## TASK TO COMPLETE
Beginning with the line below that contains "def homeCell (a" and ending with the line that contains "(any && 0xC000000000 ≤ pa) || pairOut 8", copy every line exactly. Copy nothing else.
──────
-- ==== Sys2Proof/Machine/Ordering.lean ====
section
/-! DEFINITION. Homes of addresses (R79, R80, R86, R87) and the moves of the ordering machine (R45 to R70): registration,
gateway queues, the sources of a load, acquires, propagation. -/

namespace Sys2Proof.Machine

/-! ## Addresses -/

/-- A byte of a module's HBM or LPDDR tier, as a mapping with an HSEL reaches it (R72, R86). -/
def memKey (module hsel pa : Nat) : Nat := module * 2 ^ 60 + hsel * 2 ^ 52 + pa
/-- A byte of a cluster store, by LOCAL window offset (R73). -/
def storeKey (module cluster off : Nat) : Nat := module * 2 ^ 60 + 2 ^ 56 + cluster * 2 ^ 21 + off
/-- A byte of a peer member's Keystone share (R400). -/
def shareKey (module lslot off : Nat) : Nat := module * 2 ^ 60 + 2 * 2 ^ 56 + lslot * 2 ^ 21 + off

def keySpace (a : Nat) : Nat := a / 2 ^ 56 % 16
def keyModule (a : Nat) : Nat := a / 2 ^ 60
def keyPa (a : Nat) : Nat := a % 2 ^ 52
def keyHsel (a : Nat) : Nat := a / 2 ^ 52 % 16
/-- The aligned word of a byte (R48). -/
def wordKey (a : Nat) : Nat := a / 8 * 8

/-- HBM lies below 512 GiB, the LPDDR tier in the next 512 GiB (Table 4.1). -/
def hbmTop : Nat := 0x8000000000
def memTop : Nat := 0x10000000000

/-- The XOR term of channel bit i under a hash (Table 4.6). -/
def hashTerm (hsel pa i : Nat) : Nat :=
  let b := fun j => pa / 2 ^ j % 2
  match hsel with
  | 0 => if i = 7 then b (16 + i) ^^^ b (24 + i) else b (16 + i) ^^^ b (24 + i) ^^^ b (32 + i)
  | 1 => 0
  | 2 => b (16 + i)
  | 3 => b (24 + i)
  | 4 => b (16 + i) ^^^ b (24 + i)
  | 5 => b (16 + 2 * i) ^^^ b (17 + 2 * i)
  | 6 => b (31 + i)
  | _ => b (23 - i)

/-- The HBM channel of a physical address (R87). -/
def hbmChannel (hsel pa : Nat) : Nat :=
  (upFrom 0 8).foldl (fun acc i => acc + 2 ^ i * ((pa / 2 ^ (6 + i) % 2) ^^^ hashTerm hsel pa i)) 0

/-- The LPDDR package of a physical address of the tier, and the byte offset within it (R89). -/
def lpddrPackage (pa : Nat) : Nat := (pa - hbmTop) / 2 ^ 12 % 8
def lpddrOffset (pa : Nat) : Nat := (pa - hbmTop) / 2 ^ 15 * 4096 + (pa - hbmTop) % 4096

/-- The offset within the channel (R86). -/
def hbmOffset (pa : Nat) : Nat := pa / 2 ^ 16 % 2 ^ 23 * 256 + pa / 2 ^ 14 % 4 * 64 + pa % 64

/-- The home die of a memory address (R79). -/
def homeDie (a : Nat) : Nat :=
  if keyPa a < hbmTop then hbmChannel (keyHsel a) (keyPa a) / 64 else keyPa a / 2 ^ 12 % 4

/-- The home slice on the home die (R79). -/
def homeSlice (pa : Nat) : Nat :=
  ((pa / 2 ^ 6) ^^^ (pa / 2 ^ 13) ^^^ (pa / 2 ^ 20) ^^^ (pa / 2 ^ 27) ^^^ (pa / 2 ^ 34)) % 128

/-- The home cell of a memory address (R80). -/
def homeCell (a : Nat) : Nat := (homeDie a * 128 + homeSlice (keyPa a)) * 4 + keyPa a / 64 % 4

/-! ## Degraded memory (R425) -/

/-- Units 0-7 are HBM stacks, two per die; 8-15 the LPDDR packages. A tier with a marked-out unit is folded: its upper half
is unpopulated; with both units of a pair marked out the whole tier is. -/
def foldedAway (out : List Nat) (pa : Nat) : Bool :=
  let isOut := fun n => out.contains n
  let pairOut := fun base => (upFrom 0 4).any fun i => isOut (base + 2 * i) && isOut (base + 2 * i + 1)
  if pa < hbmTop then
    let any := (upFrom 0 8).any isOut
    (any && 0x4000000000 ≤ pa) || pairOut 0
  else
    let any := (upFrom 8 8).any isOut
    (any && 0xC000000000 ≤ pa) || pairOut 8

/-- The channel that serves a line, and the offset in it: of a marked-out stack's line, the same channel of the die's other stack, with
bit 30 of the offset set. -/
def servedChannel (out : List Nat) (a : Nat) : Nat × Nat :=
  let c := hbmChannel (keyHsel a) (keyPa a)
  if out.contains (c / 32) then (c ^^^ 32, hbmOffset (keyPa a) + 2 ^ 30) else (c, hbmOffset (keyPa a))

/-- The package that serves a line of the tier, and the offset in it: of a marked-out package's line, the other of its pair, with bit
35 set. -/
def servedPackage (out : List Nat) (pa : Nat) : Nat × Nat :=
  let k := lpddrPackage pa
  if out.contains (8 + k) then (k ^^^ 1, lpddrOffset pa + 2 ^ 35) else (k, lpddrOffset pa)

/-! ## Gateway queues -/

/-- The entries of a gateway queue, oldest first. -/
def gwEntries (s : State) (q : GwId) : List GwEntry :=
  match s.gwq.find? (fun p => p.1 = q) with
  | some p => p.2
  | none => []

/-- Replace a queue's entries. -/
def gwSet (s : State) (q : GwId) (es : List GwEntry) : State :=
  { s with gwq := if s.gwq.any (fun p => p.1 = q) then s.gwq.map (fun p => if p.1 = q then (q, es) else p)
                  else s.gwq ++ [(q, es)] }

/-- The channel of a module-pair entry (Table 21.1): REQ toward a home, RSP back, WB for acknowledgements. -/
def gwChannel : GwEntry → Fin 6
  | .fill .. => 1
  | .update .. => 1
  | .ack .. => 2
  | .atomicReply .. => 1
  | .shareReply .. => 1
  | _ => 0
──────
## RESULT OF THIS TASK
def homeCell (a : Nat) : Nat := (homeDie a * 128 + homeSlice (keyPa a)) * 4 + keyPa a / 64 % 4

/-! ## Degraded memory (R425) -/

/-- Units 0-7 are HBM stacks, two per die; 8-15 the LPDDR packages. A tier with a marked-out unit is folded: its upper half
is unpopulated; with both units of a pair marked out the whole tier is. -/
def foldedAway (out : List Nat) (pa : Nat) : Bool :=
  let isOut := fun n => out.contains n
  let pairOut := fun base => (upFrom 0 4).any fun i => isOut (base + 2 * i) && isOut (base + 2 * i + 1)
  if pa < hbmTop then
    let any := (upFrom 0 8).any isOut
    (any && 0x4000000000 ≤ pa) || pairOut 0
  else
    let any := (upFrom 8 8).any isOut
    (any && 0xC000000000 ≤ pa) || pairOut 8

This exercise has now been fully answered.